Back at home, Cook asked if anyone was interested in learning to shuck, and McKay eagerly raised her hand. A kind and patient teacher, he demonstrated the two methods, helped her get her sea legs and then together they proceeded to shuck 2 dozen of the briny beauties for the anxiously awaiting crowd.
Many people prefer a dollop of cocktail sauce with horseradish, but I think the strong flavors mask the inherent subtlety of the oyster. Like Cook, I’m a purist when it comes to eating oysters — simply slurp it right out of the shell with a little squeeze of lemon. I’ll use a scant bit of mignonette (shallot, red wine or champagne vinegar and lemon juice), if it’s available, but I really prefer to taste the oyster’s own “liquor,” the mixture of sea water and oyster brine that collects in the shell. Never, ever dump out the liquor!

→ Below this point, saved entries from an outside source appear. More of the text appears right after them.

-- ==== Sys2Proof/Machine/Writes.lean ====
section
/-! DEFINITION. WRITE-RECORDS (R172): the checks made once, the records taken in order, and for each writable table what
its owner checks and writes: CARRIER (R67 to R71), PROFILE (R61, R62), RADIO-UNIT (R142, R143), ACTION (R33),
CLASSIFIER-STANDBY (R24), WINDOW (R88), PERMISSION (R170) and the eleven writable SETTINGS entries (R173). -/

namespace Sys2Proof.Machine

/-! ## The request as a whole -/

/-- What an owner makes of one record: refused with a status, or written. -/
abbrev OwnerWrite := Nat → List Byte → State → Except Status State

/-- What the records of one request came to: the state, how many were written, and the status. -/
structure Written where
  state : State
  count : Nat
  status : Status

/-- R172: the index that follows, in the given direction; none below 0. -/
def stepIndex (down : Bool) (i : Nat) : Option Nat :=
  if down then (if i = 0 then none else some (i - 1)) else some (i + 1)

/-- R172: the records are taken in order; the first refused record stops the request, and those before it stay
written. The index is the first check on each. -/
def writeEach (owner : OwnerWrite) (size : Nat) (down : Bool) :
    Option Nat → List (List Byte) → Nat → State → Written
  | _, [], n, s => { state := s, count := n, status := .done }
  | none, _ :: _, n, s => { state := s, count := n, status := .badIndex }
  | some i, b :: bs, n, s =>
    if i < size then
      match owner i b s with
      | .error status => { state := s, count := n, status := status }
      | .ok t => writeEach owner size down (stepIndex down i) bs (n + 1) t
    else { state := s, count := n, status := .badIndex }

/-- R172: the checks made once for the whole request, once the table is known to be writable: permission, the count
and the direction, the body length. -/
def State.writeChecks (s : State) (r : Request) (t : Table) : Option Status :=
  firstOf (s.permission r .writeRecords)
    (firstOf (failIf r.countOrDirectionBad .badValue) (r.holds (r.count * t.recordBytes)))

/-- R172: the records of a request, given to the owner of its table. -/
def State.writeRecordsOf (r : Request) (t : Table) (owner : OwnerWrite) (s : State) : Written :=
  writeEach owner t.size (r.direction == some true) (some r.indexByte.toNat)
    (chunks t.recordBytes r.count r.values) 0 s

/-- R172: the whole of a write: the checks, the records, what the owner does after the last of them, the response. -/
def State.answerWrite (r : Request) (t : Table) (owner : OwnerWrite) (after : Nat → State → State) (s : State) :
    State :=
  s.answer r (s.writeChecks r t) fun s =>
    let w := s.writeRecordsOf r t owner
    (after w.count w.state).respond r w.status w.count []

/-- For owners that do nothing after the last record. -/
def nothingAfter : Nat → State → State := fun _ s => s

/-! ## CARRIER -/

/-- Writes the configuration part of a carrier record. -/
def State.setConfig (c : CarrierIx) (k : CarrierConfig) (s : State) : State :=
  { s with carrierConfig := s.carrierConfig.set c k c.isLt }

/-- R68, first case: the record names another carrier as its anchor, and that carrier is not a managed, self-anchored
carrier of the record's sector group. -/
def State.anchorUnfit (s : State) (c : CarrierIx) (k : CarrierConfig) : Bool :=
  k.managed && k.anchorIx != c &&
    !(s.isAnchor k.anchorIx && (s.config k.anchorIx).sectorIx == k.sectorIx)

/-- R68, second case: the carrier is anchor to another managed carrier, and the record would end that role. -/
def State.endsRole (s : State) (c : CarrierIx) (k : CarrierConfig) : Bool :=
  !(s.dependents c).isEmpty &&
    (!k.managed || k.anchorIx != c || (s.dependents c).any fun d => (s.config d).sectorIx != k.sectorIx)

/-- R69: the managed carriers of a unit other than one. -/
def State.othersOn (s : State) (u : UnitIx) (c : CarrierIx) : List CarrierIx := (s.unitCarriers u).filter (· != c)

/-- R69: four managed carriers other than this one have the radio unit of the record. -/
def State.unitFull (s : State) (c : CarrierIx) (k : CarrierConfig) : Bool :=
  k.managed && decide (4 ≤ (s.othersOn k.unitIx c).length)

/-- R69: a managed carrier other than this one has the same radio unit and the same key. -/
def State.keyTaken (s : State) (c : CarrierIx) (k : CarrierConfig) : Bool :=
  k.managed && (s.othersOn k.unitIx c).any fun d => (s.config d).key == k.key

/-- R70: a structural field differs. -/
def CarrierConfig.structuralDiffer (k l : CarrierConfig) : Bool :=
  k.managed != l.managed || k.key != l.key || k.unit != l.unit || k.sector != l.sector || k.anchor != l.anchor ||
    k.protect != l.protect || k.ratio != l.ratio

/-- R70: the carrier and every managed carrier that names it as anchor are UNMANAGED, ACTIVE or LOST. -/
def State.groupSettled (s : State) (c : CarrierIx) : Bool :=
  (s.lifeState c).isSettled && (s.dependents c).all fun d => (s.lifeState d).isSettled

/-- R67: the checks of a carrier record, in order. -/
def State.carrierRecordCheck (s : State) (c : CarrierIx) (k : CarrierConfig) : Option Status :=
  if !k.valuesOk then some .badValue
  else if s.anchorUnfit c k || s.endsRole c k then some .badAnchor
  else if s.unitFull c k then some .unitFull
  else if s.keyTaken c k then some .dupKey
  else if (s.config c).structuralDiffer k && !s.groupSettled c then some .stateConflict
  else none

/-- R71: a carrier is made managed: ACTIVE, with its runtime part cleared; the notice, and its link number (R144). -/
def State.becomeManaged (c : CarrierIx) (s : State) : State :=
  ((s.setCarrier c { Carrier.cold with life := Life.clear .active }).notifyState c .unmanaged .active .configured
    Cause.configured.origin).arriveOnUnit (s.unitOf c) c

/-- R71: a carrier of unit `u` is no longer managed: UNMANAGED, with its meter part cleared and its counters kept; the
notice, and its link number freed (R144). -/
def State.becomeUnmanaged (c : CarrierIx) (u : UnitIx) (s : State) : State :=
  let old := s.lifeState c
  let t := s.moveTo c .unmanaged
  ((t.setMeter c Meter.clear).notifyState c old .unmanaged .configured Cause.configured.origin).leaveUnit u c
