-- ==== Sys2Proof/Machine/Dispatch.lean ====
section
/-! DEFINITION. The effect of a command on everything but the queue of commands: one arm for each row of
spec/opcode_table.json. -/

namespace Sys2Proof.Machine

/-- The effect of a command. -/
def exec (i : Instr) (s : State) : Host.Outcome State Fault Refusal :=
  match i with
  | .frameReceived port bytes reception => Sys2Proof.Machine.execFrameReceived port bytes reception s
  | .walkEnds port => Sys2Proof.Machine.execWalkEnds port s
  | .transmissionEnd port => Sys2Proof.Machine.execTransmissionEnd port s
  | .branchLinkDown n => Sys2Proof.Machine.execBranchLinkDown n s
  | .branchLinkUp n => Sys2Proof.Machine.execBranchLinkUp n s
  | .trunkLinkDown => Sys2Proof.Machine.execTrunkLinkDown s
  | .trunkLinkUp => Sys2Proof.Machine.execTrunkLinkUp s
  | .trunkGraceExpires => Sys2Proof.Machine.execTrunkGraceExpires s
  | .windowEnd order => Sys2Proof.Machine.execWindowEnd order s
  | .deepenDelayReached c => Sys2Proof.Machine.execDeepenDelayReached c s
  | .minuteBoundary => Sys2Proof.Machine.execMinuteBoundary s
  | .drainTimerExpires c => Sys2Proof.Machine.execDrainTimerExpires c s
  | .settleTimerExpires c => Sys2Proof.Machine.execSettleTimerExpires c s
  | .lockOutTimerExpires g => Sys2Proof.Machine.execLockOutTimerExpires g s
  | .replyTimerExpires u => Sys2Proof.Machine.execReplyTimerExpires u s
  | .releaseTimerExpires u => Sys2Proof.Machine.execReleaseTimerExpires u s
  | .unitDeepTimerExpires u => Sys2Proof.Machine.execUnitDeepTimerExpires u s
  | .identify => Sys2Proof.Machine.execIdentify s
  | .readRecords => Sys2Proof.Machine.execReadRecords s
  | .writeRecords => Sys2Proof.Machine.execWriteRecords s
  | .writeCarrier => Sys2Proof.Machine.execWriteCarrier s
  | .writeProfile => Sys2Proof.Machine.execWriteProfile s
  | .writeRadioUnit => Sys2Proof.Machine.execWriteRadioUnit s
  | .writeAction => Sys2Proof.Machine.execWriteAction s
  | .writeClassifierStandby => Sys2Proof.Machine.execWriteClassifierStandby s
  | .writeWindow => Sys2Proof.Machine.execWriteWindow s
  | .writePermission => Sys2Proof.Machine.execWritePermission s
  | .writeManagementTypeValue => Sys2Proof.Machine.execWriteManagementTypeValue s
  | .writeStationClass => Sys2Proof.Machine.execWriteStationClass s
  | .writeTrunkGrace => Sys2Proof.Machine.execWriteTrunkGrace s
  | .writeActionLimit => Sys2Proof.Machine.execWriteActionLimit s
  | .writeWindowLength => Sys2Proof.Machine.execWriteWindowLength s
  | .writeLockOutTime => Sys2Proof.Machine.execWriteLockOutTime s
  | .writeHoldGuard => Sys2Proof.Machine.execWriteHoldGuard s
  | .writeWarmUpSlotCount => Sys2Proof.Machine.execWriteWarmUpSlotCount s
  | .writeAdvisoryDestination => Sys2Proof.Machine.execWriteAdvisoryDestination s
  | .writeNoticeDestination => Sys2Proof.Machine.execWriteNoticeDestination s
  | .writeNoticeEnables => Sys2Proof.Machine.execWriteNoticeEnables s
  | .activateBank => Sys2Proof.Machine.execActivateBank s
  | .swapCompletes => Sys2Proof.Machine.execSwapCompletes s
  | .setTime => Sys2Proof.Machine.execSetTime s
  | .setMode => Sys2Proof.Machine.execSetMode s
  | .sleepNow => Sys2Proof.Machine.execSleepNow s
  | .wake => Sys2Proof.Machine.execWake s
  | .holdDrain => Sys2Proof.Machine.execHoldDrain s
  | .releaseHold => Sys2Proof.Machine.execReleaseHold s
  | .clearFlags => Sys2Proof.Machine.execClearFlags s
  | .restart => Sys2Proof.Machine.execRestart s
  | .unknownRequestKind => Sys2Proof.Machine.execUnknownRequestKind s
  | .coldReset => Sys2Proof.Machine.execColdReset s
  | .warmResetBegin source => Sys2Proof.Machine.execWarmResetBegin source s
  | .warmResetEnd => Sys2Proof.Machine.execWarmResetEnd s

end Sys2Proof.Machine
end

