/-! ## Load metering and the window end -/

/-- R54, with the available units of R53: the sample is the tally times 1024 over the available units, rounded down, and
1024 when the tally is the available units or more; it lies within 0 to 1024, and the available units are never 0. R55:
the new load figure. The step is the difference divided by 2 to the power `k`, rounded up; it is at least 1 and at most
the difference, the whole of it when `k` is 0, and the figure stays within 0 to 65536. Under a steady sample it reaches
that sample exactly and stays there, in at most as many windows as the first difference is great. -/
def Obligations.SampleAndFigure : Prop :=
  (∀ (k : CarrierConfig) (tally length : Nat), k.inRange = true → 10 ≤ length → length ≤ 10000 →
      let available := availableUnits k length
      available = k.grantUnits.toNat * k.slotRate.toNat * length ∧ 10 ≤ available ∧ available ≤ 327600000 ∧
      (tally < available → occupancy tally available * available ≤ tally * 1024 ∧
        tally * 1024 < (occupancy tally available + 1) * available) ∧
      (available ≤ tally → occupancy tally available = 1024) ∧ occupancy tally available ≤ 1024) ∧
  (∀ (old sample k : Nat), old ≤ 65536 → sample ≤ 1024 → k ≤ 7 →
      let target := sample * 64
      let new := nextFigure old sample k
      (old = target → new = old) ∧
      (old < target → ∃ step, 1 ≤ step ∧ step ≤ target - old ∧ (step - 1) * 2 ^ k < target - old ∧
        target - old ≤ step * 2 ^ k ∧ new = old + step) ∧
      (target < old → ∃ step, 1 ≤ step ∧ step ≤ old - target ∧ (step - 1) * 2 ^ k < old - target ∧
        old - target ≤ step * 2 ^ k ∧ new + step = old) ∧
      (k = 0 → new = target) ∧ new ≤ 65536 ∧
      ∀ windows, (target - old) + (old - target) ≤ windows → (fun x => nextFigure x sample k)^[windows] old = target)

/-- R48, R52 to R58, R62: a window end puts pending profiles in force, brings the meter part of every managed carrier up
to date with the length the window began with, passes over UNMANAGED carriers, and begins the next window with the
length in force; that is the state `b` that is published. The two blocks that take the report leave the figures as they
are. (`moment` is the model's own numbering of events: assumption log 20.) -/
def Obligations.WindowEndMeters : Prop :=
  ∀ (order : ReportOrder) (s : State), s.phase = .running →
    ∃ b t, exec (.windowEnd order) s = .next t ∧ Keeps b t ∧
      b = { s with profiles := b.profiles, carriers := b.carriers, moment := s.moment + 1,
                   windowClock := { length := s.settings.windowLength, elapsed := 0 } } ∧
      (∀ p : ProfileIx, b.profiles[p] = { (s.profiles[p]) with pending := false, inForce :=
        if (s.profiles[p]).pending then (s.profiles[p]).written else (s.profiles[p]).inForce }) ∧
      (∀ c, s.lifeState c = .unmanaged → b.carrier c = s.carrier c) ∧
      ∀ c, s.lifeState c ≠ .unmanaged →
        let m := (s.carrier c).meter
        let p := b.profileOf c
        let sample := occupancy m.tally (availableUnits (s.config c) s.windowClock.length)
        let figure := nextFigure m.figure sample p.shift
        (m.primed = false → b.carrier c = { s.carrier c with meter := { m with tally := 0, primed := true } }) ∧
        (m.primed = true → b.carrier c = { s.carrier c with meter :=
          { tally := 0, sample := sample, figure := figure, primed := true,
            idleRun := if figure ≤ p.sleepThreshold then min 255 (m.idleRun + 1) else 0,
            quietRun := if s.lifeState c = .draining ∧ sample = 0 then min 255 (m.quietRun + 1)
              else if s.lifeState c = .drainHeld then m.quietRun else 0 } })

/-- R100, R74: a carrier that a window end puts in a drain state was an ACTIVE, unprotected dependent, in ACTING with
the trunk not lost and an advisory destination set, in the quiet set, with its sector not locked out, and with the idle
run and the dwell that its profile asks for. R75, R76: in the group of an anchor below its relief threshold the candidates
are put to the admission test one after another, highest wake rank first, then lowest carrier index, each beside the
pledges of the drains that are there when the Coverage Unit takes the group (all, or those that the Lifecycle Controller
has left) and of the candidates admitted before it; one that passes is in DRAINING with its pledge recorded, its drain
elapsed 0 and its drain timer's length set (R101), one that does not stays ACTIVE. Where the window end has nothing else
to act on, BAR with reason IDLE is sent, byte for byte (R162, 12.3), and the CARRIER-STATE notice with cause IDLE follows
(R97, R98).
R103, R105, R106: a carrier in a drain state whose new load figure is above its cancel threshold is in RESTORING (ACTIVE
with a settle time of 0) and holds no pledge; where nothing else is to be done, OPEN is sent and the notice of cause LOAD-ROSE
and origin TIMED generated. Otherwise, DRAINING with a drain-quiet run that has reached its profile's
number, it completes, unless relief of its anchor comes before: it is in RAMPDOWN with CARRIER-SLEEP in its unit's queue,
or LOST if its unit cannot take that (R111); where nothing else is to be done and the unit is UP and idle, the directive is
sent with the next token, byte for byte (R146, 12.3), and the notice with cause DRAIN-QUIET generated. In every other case,
but for relief, it stays as it was, with its pledge. -/
def Obligations.WindowEndBeginsAndEndsDrains : Prop :=
  (∀ (order : ReportOrder) (c : CarrierIx) (s t : State), s.phase = .running → exec (.windowEnd order) s = .next t →
      (t.lifeState c).isDrain = true → (s.lifeState c).isDrain = false →
      s.lifeState c = .active ∧ s.isDependent c = true ∧ (s.config c).protect ≠ 1#8 ∧ s.engine.mode = .acting ∧
        s.trunkLost = false ∧ s.settings.advisoryDestination ≠ 0#48 ∧ memberOf s.calendar.quiet c.val = true ∧
        s.lockedOut (s.config c).sectorIx = false ∧ (t.profileOf c).idleRunLength ≤ (t.carrier c).meter.idleRun ∧
        (t.profileOf c).dwellMinimum ≤ (s.carrier c).life.dwell / 1000) ∧
  (∀ (order : ReportOrder) (a : CarrierIx) (candidates : List CarrierIx) (s t : State), s.phase = .running → Lawful s →
      exec (.windowEnd order) s = .next t → s.isAnchor a = true → ¬NeedsRelief t a →
      (∀ c, c ∈ candidates ↔ Candidate s t c ∧ s.anchorOf c = a) →
      (candidates.Pairwise fun c d => (s.config d).rank.toNat < (s.config c).rank.toNat ∨
        ((s.config c).rank = (s.config d).rank ∧ c < d)) →
      let there (d : CarrierIx) : Bool := (s.lifeState d).isDrain && s.anchorOf d == a &&
        (order == .coverageFirst || (t.lifeState d).isDrain)
      let pledgesThere := (((List.finRange 32).filter there).map fun d => (s.cover d).pledge).sum
      ∀ (c : CarrierIx) (earlier later : List CarrierIx), candidates = earlier ++ c :: later →
        let admittedEarlier := earlier.filter fun d => t.lifeState d == .draining
        let passes := s.lifeState a = .active ∧ s.lockOuts[(s.config c).sectorIx] = none ∧ t.pledgeAt c ≤ 65536 ∧
          (t.carrier a).meter.figure + (pledgesThere + (admittedEarlier.map t.pledgeAt).sum) + t.pledgeAt c ≤
            (t.profileOf a).ceiling
        (passes → t.lifeState c = .draining ∧ (t.cover c).pledge = t.pledgeAt c ∧ (t.carrier c).life.drain = 0 ∧
          (t.carrier c).life.drainLength = (t.profileOf c).drainTimeout) ∧
        (¬passes → t.lifeState c = .active)) ∧
  (∀ (order : ReportOrder) (c : CarrierIx) (s t : State), s.phase = .running → Lawful s →
      exec (.windowEnd order) s = .next t → Candidate s t c → OnlyFor c s t → t.lifeState c = .draining →
      let told := (s.sends .trunk s.settings.advisoryDestination (s.advisoryLayout 1 c 1)).notify
        (.carrierState c .active .draining .idle .timed s.calendar.minute s.calendar.second)
      t.path = told.path ∧ t.engine = told.engine ∧ t.units = s.units ∧ t.wakeQueue = s.wakeQueue ∧
        t.advisories = { s.advisories with sent := min 4294967295 (s.advisories.sent + 1) } ∧
        ∀ d, d ≠ c → t.lifeState d = s.lifeState d) ∧
  (∀ (order : ReportOrder) (c : CarrierIx) (s t : State), s.phase = .running → Lawful s →
      exec (.windowEnd order) s = .next t → (s.lifeState c).isDrain = true →
      let u := s.unitOf c
      let unfit := (s.unit u).state = none ∨ (s.unit u).state = some .unreachable
      (LoadRose t c → t.lifeState c = (if (t.profileOf c).settleTime = 0 then .active else .restoring) ∧
        (t.cover c).pledge = 0 ∧
        (OnlyFor c s t → ToldAs (({ s with profiles := t.profiles } : State).tellsReturn c .loadRose .timed) t)) ∧
      (¬LoadRose t c → WentQuiet s t c → order = .lifecycleFirst ∨ ¬NeedsRelief t (s.anchorOf c) →
        (t.cover c).pledge = 0 ∧ (unfit → t.lifeState c = .lost) ∧
        (¬unfit → t.lifeState c = .rampdown ∧ ∃ d ∈ (t.unit u).queue, d.kind = .carrierSleep ∧ d.carrier = some c ∧
          d.key = (s.config c).key) ∧
        ((s.unit u).state = some .up → (s.unit u).queue = [] → (s.unit u).sent = none → (t.unit u).sent ≠ none)) ∧
      (¬LoadRose t c → ¬WentQuiet s t c → ¬NeedsRelief t (s.anchorOf c) →
        t.lifeState c = s.lifeState c ∧ (t.cover c).pledge = (s.cover c).pledge)) ∧
  (∀ (order : ReportOrder) (c : CarrierIx) (s t : State), s.phase = .running → Lawful s →
      exec (.windowEnd order) s = .next t → ¬LoadRose t c → WentQuiet s t c → OnlyFor c s t →
      (s.unit (s.unitOf c)).state = some .up → (s.unit (s.unitOf c)).queue = [] → (s.unit (s.unitOf c)).sent = none →
      let u := s.unitOf c
      let told := s.notify (.carrierState c .draining .rampdown .drainQuiet .timed s.calendar.minute s.calendar.second)
      ∃ d, (t.unit u).queue = [d] ∧ d.kind = .carrierSleep ∧ d.carrier = some c ∧ d.token = s.token ∧
        d.key = (s.config c).key ∧
        (∀ l : Fin 4, (s.unit u).map[l] = some c → (∀ m : Fin 4, m < l → (s.unit u).map[m] ≠ some c) → d.link = l.val) ∧
        t.path.branchQueues = (s.sends (.branch u) (s.unitSettings u).address
          (directiveLayout 1 s.token d.link d.key.toNat)).path.branchQueues ∧
        t.path.trunkQueue = told.path.trunkQueue ∧ t.engine = told.engine ∧
        ∀ e, e ≠ c → t.lifeState e = s.lifeState e)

This time, since we had a few people in our group who don’t prefer raw oysters, Cook introduced us to an alternate preparation — grilled. And it’s as easy as it is delicious. Simply place the unshucked oysters on a hot grill and close the cover. The heat will force them to open on their own, no shucking necessary! Once they’re open, even a little bit, carefully remove them with tongs or a hot mitt (they will be hot!). Pry back the top shell and place a dab of butter and some freshly minced parsley on top of the oyster meat. Eat and repeat. Perfectly divine!!
If you’re planning a trip to the North Fork and want to try your hand at shucking your own oysters, go to Little Creek Oyster Farm & Market, located in the iconic bait & tackle shack on the waterfront in Greenport, NY, where they will set you up with lessons, gear and plenty of oysters to perfect your technique. And if you have time, I highly recommend making an appointment to tour the SPAT facility in Southold. It’s a remarkable place.
Between the oysters, the winery and brewery tours and the comaraderie, it was truly a wonderful weekend. At the end, we all had to return to reality — Mike and I to Chicago, Alex to Washington DC, and McKay, armed with her newfound skill and a big bag of fresh oysters, was excited to return to Manhattan and prepare a special surprise for Nick, her oyster-hungry boyfriend.
We always look forward to our next visit to the North Fork, and I’m sad that it will likely be a whole year before we get back there. Until then, thanks for a great weekend, Cook. We’ll see you back on the North Fork as soon as we can bust out of this place!